Pentagon has only acknowledged a handful of civilian deaths in its air raids, although military officials are investigating scores of claims regarding civilian casualties.

In any event, with just a few exceptions the coalition air strikes have not helped secular rebel forces seize territory in Syria. Indeed, the only major U.S.-backed rebel group to make any significant gains in recent weeks is the People’s Protection Units, the military wing of the Syrian Kurdish Democratic Union Party.

But the People’s Protection Units, also known as the YPG, captured its new territory not from the regime or ISIS, but from other American-backed secular rebels. And it was reportedly the chaos resulting from Russian air strikes, rather than any assistance from coalition warplanes, that gave the YPG the opportunity to advance.

Each Russian air raid is arguably much more destructive than an equivalent coalition attack. The Kremlin claimed that each of its strikes destroys three or four targets, on average. By contrast, the American coalition said it hits, on average, two targets every time it launches a jet.

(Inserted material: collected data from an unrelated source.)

-- ==== Sys2Proof/Laws/Fields.lean ====
section
/-! SUPPORT. Fields: for each operation the fields it leaves as they are within the blocks it touches. -/

namespace Sys2Proof.Machine

@[simp] theorem State.raise_fields (s : State) (k : Kind) :
    (s.raise k).links.mask = s.links.mask ∧ (s.raise k).links.txn = s.links.txn := by
  unfold State.raise; (repeat' split) <;> simp [State.act]

@[simp] theorem State.raiseTo_fields (s : State) (p : Port) (k : Kind) :
    (s.raiseTo p k).links.mask = s.links.mask ∧ (s.raiseTo p k).links.txn = s.links.txn := by
  unfold State.raiseTo; (repeat' split) <;> simp [State.act]

@[simp] theorem State.prepareReply_fields (s : State) (p : Port) (r : Reply) :
    (s.prepareReply p r).links.mask = s.links.mask ∧ (s.prepareReply p r).links.occ = s.links.occ ∧
    (s.prepareReply p r).links.pend = s.links.pend := by
  unfold State.prepareReply; (repeat' split) <;> simp [State.act]

@[simp] theorem State.statOpen_fields (s : State) (n : StartNotice) :
    (s.statOpen n).st.last = s.st.last ∧ (s.statOpen n).st.patterns = s.st.patterns := by
  unfold State.statOpen; (repeat' split) <;> simp [State.act]

@[simp] theorem State.onFrame_fields (s : State) (f : FrameInProgress → FrameInProgress) :
    (s.onFrame f).st.last = s.st.last ∧ (s.onFrame f).st.patterns = s.st.patterns := by
  unfold State.onFrame; (repeat' split) <;> simp [State.act]

@[simp] theorem State.statEndSpan_fields (s : State) :
    s.statEndSpan.st.last = s.st.last ∧ s.statEndSpan.st.patterns = s.st.patterns := by
  unfold State.statEndSpan; (repeat' split) <;> simp [State.act]

@[simp] theorem State.statMove_fields (s : State) (which : Actuator) :
    (s.statMove which).st.last = s.st.last ∧ (s.statMove which).st.patterns = s.st.patterns := by
  unfold State.statMove; (repeat' split) <;> simp [State.act]

@[simp] theorem State.statRecentered_fields (s : State) :
    s.statRecentered.st.last = s.st.last ∧ s.statRecentered.st.patterns = s.st.patterns := by
  unfold State.statRecentered; (repeat' split) <;> simp [State.act]

@[simp] theorem State.statFocusDone_fields (s : State) :
    s.statFocusDone.st.last = s.st.last ∧ s.statFocusDone.st.patterns = s.st.patterns := by
  unfold State.statFocusDone; (repeat' split) <;> simp [State.act]

/-- The weighted mean, with each zone's division written out (R38). -/
theorem weightedMean_eq (table : List Nat) (zones : List Zone) : weightedMean table zones = meanBy table zones := by
  have h : (fun x : Nat × Zone => x.1 * x.2.mean) = fun x => x.1 * if x.2.count = 0 then 0 else x.2.sum / x.2.count := by
    funext x
    by_cases hx : x.2.count = 0 <;> simp [Zone.mean, hx]
  simp only [weightedMean, meanBy, h, List.zip, List.map_zipWith]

There are simple explanations for Russia’s busier strike schedule and for the alleged greater destructiveness of Moscow’s warplanes. The Kremlin’s airmen possess a classic military advantage called “interior lines.” That is to say, they are based inside a perimeter of allied troops, attacking outward at surrounding enemies.

Typically, Russian planes only need to travel a short distance before bombing their targets—shorter, by far, than the average distance an American or allied plane must travel. The northern city of Aleppo, arguably the center of gravity of rebel forces in Syria, lies just 100 miles—a 15-minute jet flight—from Latakia, where Russia’s air wing is based. And rebels holding onto neighborhoods on the outskirts of Damascus are even closer. Russian planes can reach them in a few minutes.

By contrast, many coalition warplanes launch from Al Udeid air base in Qatar, a thousand miles from north-central Syria. Others are based in Kuwait, 800 miles from the fighting. In the fall of 2015, Washington negotiated access to Turkey’s Incirlik air base, allowing the U.S. Air Force to stage at least one fighter squadron just 100 miles from the Syrian war zone. But many coalition warplanes still travel hundreds of miles to reach their targets, limiting how many sorties they can fly in a given period of time.

And that means Moscow can launch more frequent attacks, even though its air wing of around 40 planes is smaller than the U.S.-led force, which usually includes more than 100 jet fighters and bombers scattered across several air bases.

The reason for the greater destructiveness of Russian attacks is more chilling. Where coalition warplanes almost exclusively launch laser- or GPS-guided “precision” munitions, Russian planes have been carpeting Syria with unguided cluster bombs, each scattering lethal explosives over an area the size of a football field or larger, indiscriminately wiping out militants, rebels and civilians alike in a single pass.

A sustained Feb. 15 cluster-bomb attack on Aleppo destroyed an entire neighborhood, reportedly damaging five hospitals and two schools and killing no fewer than 50 people. The U.N. condemned the bombardment “blatant violations of international law.”

But Russia’s violations are paying off—for Assad. Relentlessly bombing combatants and civilians alike, Russian warplanes are helping his regime turn the tide of battle in its favor, likely prolonging the nearly five-year-old war in Syria.